Quizá el problema resida en que, con vistas a su explotación comercial, esta parte del drama se acortara un tanto, para reducir las tres horas iniciales de duración, perdiéndose quizá más matices interesantes de este análisis psicológico de los protagonistas y, en cambio, se aderezara la trama con una historia de amor un tanto superficial y que no termina de encajar con la trama principal. Otro peaje más que debió pagar el argumento, basado en un best seller de la época.
Aún así, el relato sigue conservando una base sólida y los personajes permanecen claramente dibujados.
Además, Dmytrick consigue mantener un buen tono general que va aumentando poco a poco en intensidad hasta llegar al climax final alcanzado en la secuencia del juicio.
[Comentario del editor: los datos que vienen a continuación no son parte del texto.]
/-- R79: an operand byte that has a value is that value and costs no draw; one that has none is the next draw. -/
def Obligations.OperandReadTakesValuesOrFreshDraws : Prop :=
  ∀ (s : State) (a n : Nat), (s.readSpan a n).1.length = n ∧
    (∀ i b, i < n → s.mem.read? (a + i) = some b → (s.readSpan a n).1[i]? = some b) ∧
    (∀ i, i < n → s.mem.read? (a + i) = none →
      (s.readSpan a n).1[i]? = some (Config.freeByte (s.draws + unspecifiedIn s a i))) ∧
    (s.readSpan a n).2 = { s with draws := s.draws + unspecifiedIn s a n }

/-! ## Epilogues, errors, frames of every command -/

/-- R290, R293: the error epilogue, for each error of the table and every index. -/
def Obligations.ErrorEpilogueReportsAndChangesNothingElse : Prop :=
  ∀ (s : State) (idx : Nat),
    ErrorEnd s (s.raiseError .illegalCmd idx) 0x01 idx ∧ ErrorEnd s (s.raiseError .badDigits idx) 0x02 idx ∧
    ErrorEnd s (s.raiseError .badTstep idx) 0x03 idx ∧ ErrorEnd s (s.raiseError .keyTooLong idx) 0x04 idx ∧
    ErrorEnd s (s.raiseError .badInlen idx) 0x05 idx ∧ ErrorEnd s (s.raiseError .invalidChar idx) 0x06 idx ∧
    ErrorEnd s (s.raiseError .decodeFailure idx) 0x07 idx

/-- R291, R292: a command whose registers fail one of its checks ends with the error of the first failing check, in
the order of R292, with index 0. -/
def Obligations.FirstFailingCheckIsReported : Prop :=
  ∀ i s c, mayRaise i c → checkFails s c →
    (∀ c', mayRaise i c' → (checkCode c').toNat < (checkCode c).toNat → ¬ checkFails s c') →
    ∃ t, exec i s = .next t ∧ ErrorEnd s t (checkCode c) 0

/-- R291, R38: a command whose registers fail none of its checks ends without error, unless it is a Base32 decode,
which can then raise INVALID_CHAR, or, B32_DECODE_TEXT only, DECODE_FAILURE. -/
def Obligations.NoFailingCheckNoRegisterError : Prop :=
  ∀ i s, (∀ c, mayRaise i c → ¬ checkFails s c) →
    ∃ t, exec i s = .next t ∧
      (t.errFlag = true → (t.errCode = 0x06 ∧ (i = .b32Decode ∨ i = .b32DecodeText)) ∨
        (t.errCode = 0x07 ∧ i = .b32DecodeText)) ∧
      (t.errFlag = false → t.errCode = 0)

/-- The frame of every command, on success and on error (R31 to R36, the "Unchanged" lines of R134 to R252): no
command writes KEY, IN, CFG, TSTEP, KEYLEN, INLEN or TIME, or any byte outside OUT; DIGEST, the truncation results
and COUNTER change only by the commands that write them. -/
def Obligations.CommandsKeepWhatTheyDoNotWrite : Prop :=
  ∀ i s t, s.params.wf → exec i s = .next t → InputsKept s t ∧
    (i ≠ .sha1Hash ∧ i ≠ .hmacSha1 ∧ i ≠ .hotpGen ∧ i ≠ .totpGen → DigestKept s t) ∧
    (i ≠ .hotpGen ∧ i ≠ .hotpTrunc ∧ i ≠ .totpGen → TruncationKept s t) ∧
    (i ≠ .totpCounter ∧ i ≠ .totpGen ∧ i ≠ .totpVerify → CounterKept s t) ∧
    (t.errFlag = true → DigestKept s t ∧ TruncationKept s t ∧ CounterKept s t)

/-- R38: every command writes both flags: ERR exactly with an error code, MATCH exactly when the command was a
TOTP_VERIFY that succeeded and whose verify function returned true; no command reads either flag, nor the rest of
STATUS; both reset to 0. -/
def Obligations.FlagsAreWrittenByEveryCommandAndReadByNone : Prop :=
  (∀ i s t, exec i s = .next t →
      (t.errFlag = true ↔ t.errCode ≠ 0) ∧
      (t.matchFlag = true ↔ i = .totpVerify ∧ t.errFlag = false ∧
        verify s.readKey.1 s.readKey.2.readIn.1 (totpCounter s.time s.tstep) s.cfgWindow s.cfgDigits = true)) ∧
    (∀ i s x, exec i { s with status := x } = exec i s) ∧
    State.reset.errFlag = false ∧ State.reset.matchFlag = false

/-! ## What each command does

Each says which word is the command's, what it does on every operand its checks admit, and what each check raises. -/

/-- R134: SHA1_HASH on every input that fits; BAD_INLEN on every other. -/
def Obligations.Sha1HashResult : Prop :=
  decode 0x00000001 = .ok .sha1Hash ∧
  (∀ s : State, s.params.wf → s.inLen ≤ s.params.inBufBytes →
    ∃ t, exec .sha1Hash s = .next t ∧ DigestIs t (sha1 s.readIn.1) ∧ Output s t (sha1 s.readIn.1) ∧
      t.outlen = 20 ∧ Success t false ∧ InputsKept s t ∧ TruncationKept s t ∧ CounterKept s t) ∧
  (∀ s : State, s.params.inBufBytes < s.inLen → ∃ t, exec .sha1Hash s = .next t ∧ ErrorEnd s t 0x05 0)

/-- R175: HMAC_SHA1 on every key of at most 64 bytes and every input that fits; KEY_TOO_LONG, then BAD_INLEN. -/
def Obligations.HmacSha1Result : Prop :=
  decode 0x00000002 = .ok .hmacSha1 ∧
  (∀ s : State, s.params.wf → s.keyLen ≤ 64 → s.inLen ≤ s.params.inBufBytes →
    ∃ t, exec .hmacSha1 s = .next t ∧
      DigestIs t (hmac s.readKey.1 s.readKey.2.readIn.1) ∧ Output s t (hmac s.readKey.1 s.readKey.2.readIn.1) ∧
      t.outlen = 20 ∧ Success t false ∧ InputsKept s t ∧ TruncationKept s t ∧ CounterKept s t) ∧
  (∀ s : State, 64 < s.keyLen → ∃ t, exec .hmacSha1 s = .next t ∧ ErrorEnd s t 0x04 0) ∧
  (∀ s : State, s.keyLen ≤ 64 → s.params.inBufBytes < s.inLen →
    ∃ t, exec .hmacSha1 s = .next t ∧ ErrorEnd s t 0x05 0)
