-- ==== Sys2Proof/Laws/Ops.lean ====
section
/-! SUPPORT. What each shared operation can do, said once: the checks of a command, the two epilogues, operand
reads, register reads and writes. -/

namespace Sys2Proof.Machine

/-! ## Checked commands -/

/-- Everything a checked command can do. -/
theorem runChecked_cases (checks : List RegCheck) (s : State) (body : State → State) :
    (∃ c ∈ checks, c.fails s = true ∧ runChecked checks s body = .next (s.raiseError c.error 0)) ∨
      ((∀ c ∈ checks, c.fails s = false) ∧ runChecked checks s body = .next (body s)) := by
  unfold runChecked
  cases h : checks.find? fun c => c.fails s with
  | some c => exact .inl ⟨c, List.mem_of_find?_eq_some h, List.find?_some (p := fun c => RegCheck.fails c s) h, rfl⟩
  | none =>
    refine .inr ⟨fun c hc => ?_, rfl⟩
    simpa using List.find?_eq_none.mp h c hc

@[simp] theorem runChecked_nil (s : State) (body : State → State) : runChecked [] s body = .next (body s) := rfl

theorem runChecked_cons (c : RegCheck) (cs : List RegCheck) (s : State) (body : State → State) :
    runChecked (c :: cs) s body = if c.fails s then .next (s.raiseError c.error 0) else runChecked cs s body := by
  unfold runChecked
  cases h : c.fails s <;> simp [h]

theorem runChecked_ok {checks : List RegCheck} {s : State} (body : State → State)
    (h : ∀ c ∈ checks, c.fails s = false) : runChecked checks s body = .next (body s) := by
  rcases runChecked_cases checks s body with ⟨c, hc, hf, -⟩ | ⟨-, h'⟩
  · simp [h c hc] at hf
  · exact h'

/-- A checked command answers a next state, whatever the state. -/
theorem runChecked_next (checks : List RegCheck) (s : State) (body : State → State) :
    ∃ t, runChecked checks s body = .next t := by
  rcases runChecked_cases checks s body with ⟨c, -, -, h⟩ | ⟨-, h⟩
  · exact ⟨_, h⟩
  · exact ⟨_, h⟩

@[simp] theorem RegCheck.fails_digits (s : State) :
    RegCheck.fails .digits s = true ↔ s.cfgDigits = 0 ∨ 10 < s.cfgDigits := by
  simp [RegCheck.fails]

@[simp] theorem RegCheck.fails_tstep (s : State) : RegCheck.fails .tstep s = true ↔ s.tstep = 0 := by
  simp [RegCheck.fails]

@[simp] theorem RegCheck.fails_keyLong (s : State) : RegCheck.fails .keyLong s = true ↔ 64 < s.keyLen := decide_eq_true_iff

@[simp] theorem RegCheck.fails_inLong (s : State) :
    RegCheck.fails .inLong s = true ↔ s.params.inBufBytes < s.inLen := by
  simp [RegCheck.fails]

@[simp] theorem RegCheck.fails_inNot20 (s : State) : RegCheck.fails .inNot20 s = true ↔ s.inLen ≠ 20 := by
  simp [RegCheck.fails]

/-! ## STATUS -/

@[simp] theorem statusWord_err (c : Byte) (m e : Bool) : (statusWord c m e).getLsbD 0 = e := by
  cases m <;> cases e <;> revert c <;> decide +revert

@[simp] theorem statusWord_match (c : Byte) (m e : Bool) : (statusWord c m e).getLsbD 1 = m := by
  cases m <;> cases e <;> revert c <;> decide +revert

@[simp] theorem statusWord_code (c : Byte) (m e : Bool) : (statusWord c m e).extractLsb' 8 8 = c := by
  cases m <;> cases e <;> revert c <;> decide +revert

/-! ## Operand reads -/

theorem State.readByte_of_some {s : State} {a : Nat} {b : Byte} (h : s.mem.read? a = some b) :
    s.readByte a = (b, s) := by
  simp [State.readByte, h]

theorem State.readByte_of_none {s : State} {a : Nat} (h : s.mem.read? a = none) :
    s.readByte a = (Config.freeByte s.draws, { s with draws := s.draws + 1 }) := by
  simp [State.readByte, h]

@[simp] theorem State.readSpan_zero (s : State) (a : Nat) : s.readSpan a 0 = ([], s) := rfl

theorem State.readSpan_succ (s : State) (a n : Nat) :
    s.readSpan a (n + 1) =
      ((s.readByte a).1 :: ((s.readByte a).2.readSpan (a + 1) n).1, ((s.readByte a).2.readSpan (a + 1) n).2) := rfl

@[simp] theorem State.readSpan_length (s : State) (a n : Nat) : (s.readSpan a n).1.length = n := by
  induction n generalizing s a with
  | zero => rfl
  | succ n ih => simp [State.readSpan_succ, ih]

/-- A byte that has a value is read as that value. -/
theorem State.readSpan_getElem? {s : State} {a n i : Nat} {b : Byte} (hi : i < n)
    (h : s.mem.read? (a + i) = some b) : (s.readSpan a n).1[i]? = some b := by
  induction n generalizing s a i with
  | zero => omega
  | succ n ih =>
    rw [State.readSpan_succ]
    cases i with
    | zero =>
      rw [State.readByte_of_some (by simpa using h)]
      rfl
    | succ i =>
      rw [List.getElem?_cons_succ]
      exact ih (by omega) (by rw [State.readByte_mem, show a + 1 + i = a + (i + 1) by omega]; exact h)

/-- A span whose bytes all have values is read without a draw. -/
theorem State.readSpan_state_of_some {s : State} {a n : Nat} (h : ∀ i < n, (s.mem.read? (a + i)).isSome) :
    (s.readSpan a n).2 = s := by
  induction n generalizing a with
  | zero => rfl
  | succ n ih =>
    obtain ⟨b, hb⟩ := Option.isSome_iff_exists.mp (h 0 (by omega))
    rw [State.readSpan_succ, State.readByte_of_some (by simpa using hb)]
    exact ih fun i hi => by
      rw [show a + 1 + i = a + (i + 1) by omega]
      exact h (i + 1) (by omega)

/-- Two states that give every byte of a span the same value read it alike. -/
theorem State.readSpan_congr {s s' : State} {a n : Nat} (h : ∀ i < n, (s.mem.read? (a + i)).isSome)
    (heq : ∀ i < n, s'.mem.read? (a + i) = s.mem.read? (a + i)) : (s'.readSpan a n).1 = (s.readSpan a n).1 := by
  refine List.ext_getElem? fun i => ?_
  by_cases hi : i < n
  · obtain ⟨b, hb⟩ := Option.isSome_iff_exists.mp (h i hi)
    rw [State.readSpan_getElem? hi hb, State.readSpan_getElem? hi ((heq i hi).trans hb)]
  · rw [List.getElem?_eq_none (by simp; omega), List.getElem?_eq_none (by simp; omega)]

/-- Two states that agree on a span, unspecified bytes included, and have drawn as often read it alike and then have
drawn as often. -/
theorem State.readSpan_congr_draws {s s' : State} {a n : Nat} (hd : s'.draws = s.draws)
    (heq : ∀ i < n, s'.mem.read? (a + i) = s.mem.read? (a + i)) :
    (s'.readSpan a n).1 = (s.readSpan a n).1 ∧ (s'.readSpan a n).2.draws = (s.readSpan a n).2.draws := by
  induction n generalizing s s' a with
  | zero => exact ⟨rfl, hd⟩
  | succ n ih =>
    have h0 : s'.mem.read? a = s.mem.read? a := heq 0 (by omega)
    have hb : (s'.readByte a).1 = (s.readByte a).1 ∧ (s'.readByte a).2.draws = (s.readByte a).2.draws := by
      cases h : s.mem.read? a with
      | some b => simp [State.readByte_of_some h, State.readByte_of_some (h0.trans h), hd]
      | none => simp [State.readByte_of_none h, State.readByte_of_none (h0.trans h), hd]
    obtain ⟨h1, h2⟩ := ih (s := (s.readByte a).2) (s' := (s'.readByte a).2) (a := a + 1) hb.2 fun i hi => by
      rw [State.readByte_mem, State.readByte_mem, show a + 1 + i = a + (i + 1) by omega]
      exact heq (i + 1) (by omega)
    rw [State.readSpan_succ, State.readSpan_succ]
    exact ⟨by rw [hb.1, h1], h2⟩

/-! ## OUT after a successful command -/

/-- Everything `putOut` and the success epilogue do to one byte: OUT[0..len) holds the output, the rest of OUT is
unspecified, every other byte is as before. -/
theorem State.putOut_succeed_read? (s : State) (bs : List Byte) (m : Bool) (a : Nat)
    (hfit : bs.length ≤ s.params.outBufBytes) (hlt : bs.length < 2 ^ 32) :
    ((s.putOut bs).succeed m).mem.read? a =
      if Config.outBase ≤ a ∧ a < s.outEnd then bs[a - Config.outBase]? else s.mem.read? a := by
  have hl : (BitVec.ofNat 32 bs.length).toNat = bs.length := by
    rw [BitVec.toNat_ofNat, Nat.mod_eq_of_lt hlt]
  have he : (s.putOut bs).outEnd = s.outEnd := rfl
  have hfit' : Config.outBase + bs.length ≤ s.outEnd := Nat.add_le_add_left hfit _
  rw [State.succeed_mem, Memory.read?_forget, State.putOut_mem, Memory.read?_writeSpan, State.putOut_outlen, hl, he]
  by_cases h : Config.outBase ≤ a ∧ a < s.outEnd
  · rw [if_pos h]
    by_cases h' : a < Config.outBase + bs.length
    · rw [if_neg (by omega), if_pos ⟨h.1, h'⟩]
    · rw [if_pos ⟨by omega, h.2⟩, List.getElem?_eq_none (by omega)]
  · rw [if_neg h, if_neg (by omega), if_neg (by omega)]

/-- Everything the error epilogue does to one byte. -/
theorem State.raiseError_read? (s : State) (e : ErrorName) (i a : Nat) :
    (s.raiseError e i).mem.read? a =
      if Config.outBase ≤ a ∧ a < s.outEnd then none else s.mem.read? a := by
  simp only [State.raiseError_mem, Memory.read?_forget]

/-! ## Memory stays canonical -/

theorem State.raiseError_mem_wf {s : State} (e : ErrorName) (i : Nat) (h : s.mem.wf) : (s.raiseError e i).mem.wf :=
  Memory.wf_forget _ _ h

theorem State.succeed_mem_wf {s : State} (m : Bool) (h : s.mem.wf) : (s.succeed m).mem.wf := Memory.wf_forget _ _ h

theorem State.putOut_mem_wf {s : State} (bs : List Byte) (h : s.mem.wf) : (s.putOut bs).mem.wf :=
  Memory.wf_writeSpan _ _ h

theorem State.writeBuffer_mem_wf {s : State} (off n : Nat) (v : Word) (h : s.mem.wf) :
    (s.writeBuffer off n v).mem.wf := Memory.wf_writeSpan _ _ h

/-! ## Register writes -/

/-- A host write to a register leaves everything but the RW registers as it was. -/
theorem State.writeReg_frame (s : State) (r : HostReg) (v : Word) :
    (s.writeReg r v).mem = s.mem ∧ (s.writeReg r v).status = s.status ∧ (s.writeReg r v).outlen = s.outlen ∧
      (s.writeReg r v).erridx = s.erridx ∧ (s.writeReg r v).code = s.code ∧ (s.writeReg r v).trunc = s.trunc ∧
      (s.writeReg r v).dtoff = s.dtoff ∧ (s.writeReg r v).digest = s.digest ∧ (s.writeReg r v).params = s.params ∧
      (s.writeReg r v).phase = s.phase ∧ (s.writeReg r v).draws = s.draws ∧ (s.writeReg r v).port = s.port ∧
      (s.writeReg r v).reply = s.reply := by
  cases r <;> exact ⟨rfl, rfl, rfl, rfl, rfl, rfl, rfl, rfl, rfl, rfl, rfl, rfl, rfl⟩

/-! ## The reset state of the registers -/

/-- Whatever the state before, every register holds after a reset what it holds in State.reset. -/
@[simp] theorem State.resetRegs_rawReg (s : State) (ph : Phase) (r : HostReg) :
    (s.resetRegs ph).rawReg r = State.reset.rawReg r := by cases r <;> rfl

@[simp] theorem State.resetRegs_mem (s : State) (ph : Phase) : (s.resetRegs ph).mem = [] := rfl

@[simp] theorem State.answerFree_rawReg (s : State) (r : HostReg) : s.answerFree.rawReg r = s.rawReg r := by
  cases r <;> rfl

@[simp] theorem State.answer_rawReg (s : State) (a : Reply) (r : HostReg) : (s.answer a).rawReg r = s.rawReg r := by
  cases r <;> rfl

/-! ## Every command answers a next state -/

theorem exec_next (i : Instr) (s : State) : ∃ t, exec i s = .next t := by
  cases i <;> simp only [exec, execSha1Hash, execHmacSha1, execHotpGen, execHotpTrunc, execTotpCounter, execTotpGen,
    execTotpVerify, execB32Encode, execB32Decode, execB32DecodeText] <;> exact runChecked_next _ _ _

end Sys2Proof.Machine
end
Puede que se le hubiera podido sacar algo más de partido al mismo, pero tal vez para ello hubiera hecho falta alargar más el film y quizá romper la línea de sobriedad del relato, en la que reside también gran parte de su eficacia. En todo caso, es una muy buena culminación de la película y en ese juicio asistimos además a un trabajo impecable por parte de Bogart, capaz de convencernos y conmovernos con una interpretación soberbia.
Pero también me gustaría destacar el trabajo de Mel Ferrer que, a pesar de breve, resulta muy convincente y especialmente el de Van Johnson, un actor que nunca me pareció muy bueno pero que aquí hace un gran trabajo, así como Fred MacMurray, perfecto como el oficial cobarde y cínico que sólo busca su seguridad a costa de quién sea.
El motín del Caine fue un gran éxito en el momento de su estreno, llegando incluso a recibir nada menos que siete nominaciones a los Oscar. Aunque finalmente no se llevó ningún premio, se trata de una muy buena película que además trasncurre de un modo ágil y con la sensación que dura menos de lo que realmente lo hace. Requiere un visionado tranquilo, al compás del ritmo de la película, que huye de los excesos y nos brinda una interesante reflexión sobre el mando, el deber y el valor.